WHAT YOU SHOULD DO >>
Exact repetition of every record is required.

INPUT FOR THIS TASK >>
-- ==== Sys2Proof/Machine/CmdStops.lean ====
section
/-! DEFINITION. Commands of stops, limits and homing (09_stops_homing.md). -/
namespace Sys2Proof.Machine

/-- AT_REST not set within STOP_TMAX cycles of STOPPING raises STOP_TIMEOUT with reaction 3 (R301). -/
def execStopTimeout (dt n : Nat) (s : State) : Out :=
  s.rowIf dt (fun s => s.stopTimesOut n) (fun s => s.stopTimeout n)

/-- AT_REST sets after VSET = 0 and |VACT| ≤ SS_VTOL have held for SS_TIME cycles (R311). -/
def execAtRestSet (dt n : Nat) (s : State) : Out := s.rowIf dt (fun s => s.restDue n) (fun s => s.restSet n)

/-- After CR_DELAY at rest, the bounds of the LIMIT that writes S15 are narrowed to CR_LEVEL (R312). -/
def execCurrentReduction (dt n : Nat) (s : State) : Out := s.rowIf dt (fun s => s.crDue n) (fun s => s.crSet n)

/-- A limit or home input's debounced level takes the raw level after DEBOUNCE, raising LIMIT causes and blocks
(R313). -/
def execDebounceChange (dt n i : Nat) (s : State) : Out :=
  s.rowIf dt (fun s => s.debDue n i) (fun s => s.debounce n i)

/-- BLK_POS or BLK_NEG clears after the limit has been inactive for 50 ms (R314). -/
def execLimitBlockRelease (dt n i : Nat) (s : State) : Out :=
  s.rowIf dt (fun s => s.blockEnds n i) (fun s => s.blockEnd n i)

/-- LIM_STAT.CLR clears LAST_REFUSE and REFUSE_CNT (R315). -/
def execLimitStatClr (dt ag n : Nat) (s : State) : Out :=
  s.row dt (fun s => s.order ag (.axsLimStat n) fAxsLimStat_CLR 1)

/-- HM_CTL.START = 1 starts homing by the configured method, or is refused with REFUSED_STATE (R317). -/
def execHomingStart (dt ag n : Nat) (s : State) : Out :=
  s.row dt (fun s => s.order ag (.axsHmCtl n) fAxsHmCtl_START 1)

/-- HM_CTL.ABORT = 1 ends homing with a deceleration at HM_DEC and RES = ABORTED (R317). -/
def execHomingAbort (dt ag n : Nat) (s : State) : Out :=
  s.row dt (fun s => s.order ag (.axsHmCtl n) fAxsHmCtl_ABORT 1)

/-- A raw edge of the homing reference during the leave phase is counted in TOGGLES (R320) (DEDUCED, log entry 55). -/
def execReferenceEdge (dt n i : Nat) (level : Bool) (s : State) : Out := s.row dt (fun s => s.gpioEdge n i level)

/-- A capture window that ends unconfirmed rejects the latch and re-arms it (R321). -/
def execCaptureWindowEnd (dt n : Nat) (s : State) : Out := s.rowIf dt (fun s => s.winEnds n) (fun s => s.winReject n)

/-- Torque saturation at rest held for HM_TIME sets the HARD_STOP reference P_h := PACT (R323). -/
def execHardStopDwellEnd (dt n : Nat) (s : State) : Out := s.rowIf dt (fun s => s.dwellEnds n) (fun s => s.dwellEnd n)

end Sys2Proof.Machine
end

ANSWER AREA >>
-- ==== Sys2Proof/Machine/CmdStops.lean ====
section
/-! DEFINITION. Commands of stops, limits and homing (09_stops_homing.md). -/
namespace Sys2Proof.Machine

/-- AT_REST not set within STOP_TMAX cycles of STOPPING raises STOP_TIMEOUT with reaction 3 (R301). -/
def execStopTimeout (dt n : Nat) (s : State) : Out :=
  s.rowIf dt (fun s => s.stopTimesOut n) (fun s => s.stopTimeout n)

/-- AT_REST sets after VSET = 0 and |VACT| ≤ SS_VTOL have held for SS_TIME cycles (R311). -/
def execAtRestSet (dt n : Nat) (s : State) : Out := s.rowIf dt (fun s => s.restDue n) (fun s => s.restSet n)

/-- After CR_DELAY at rest, the bounds of the LIMIT that writes S15 are narrowed to CR_LEVEL (R312). -/
def execCurrentReduction (dt n : Nat) (s : State) : Out := s.rowIf dt (fun s => s.crDue n) (fun s => s.crSet n)

/-- A limit or home input's debounced level takes the raw level after DEBOUNCE, raising LIMIT causes and blocks
(R313). -/
def execDebounceChange (dt n i : Nat) (s : State) : Out :=
  s.rowIf dt (fun s => s.debDue n i) (fun s => s.debounce n i)

/-- BLK_POS or BLK_NEG clears after the limit has been inactive for 50 ms (R314). -/
def execLimitBlockRelease (dt n i : Nat) (s : State) : Out :=
  s.rowIf dt (fun s => s.blockEnds n i) (fun s => s.blockEnd n i)

/-- LIM_STAT.CLR clears LAST_REFUSE and REFUSE_CNT (R315). -/
def execLimitStatClr (dt ag n : Nat) (s : State) : Out :=
  s.row dt (fun s => s.order ag (.axsLimStat n) fAxsLimStat_CLR 1)

/-- HM_CTL.START = 1 starts homing by the configured method, or is refused with REFUSED_STATE (R317). -/
def execHomingStart (dt ag n : Nat) (s : State) : Out :=
  s.row dt (fun s => s.order ag (.axsHmCtl n) fAxsHmCtl_START 1)

/-- HM_CTL.ABORT = 1 ends homing with a deceleration at HM_DEC and RES = ABORTED (R317). -/
def execHomingAbort (dt ag n : Nat) (s : State) : Out :=
  s.row dt (fun s => s.order ag (.axsHmCtl n) fAxsHmCtl_ABORT 1)

/-- A raw edge of the homing reference during the leave phase is counted in TOGGLES (R320) (DEDUCED, log entry 55). -/
def execReferenceEdge (dt n i : Nat) (level : Bool) (s : State) : Out := s.row dt (fun s => s.gpioEdge n i level)

/-- A capture window that ends unconfirmed rejects the latch and re-arms it (R321). -/
def execCaptureWindowEnd (dt n : Nat) (s : State) : Out := s.rowIf dt (fun s => s.winEnds n) (fun s => s.winReject n)

/-- Torque saturation at rest held for HM_TIME sets the HARD_STOP reference P_h := PACT (R323). -/
def execHardStopDwellEnd (dt n : Nat) (s : State) : Out := s.rowIf dt (fun s => s.dwellEnds n) (fun s => s.dwellEnd n)

end Sys2Proof.Machine
end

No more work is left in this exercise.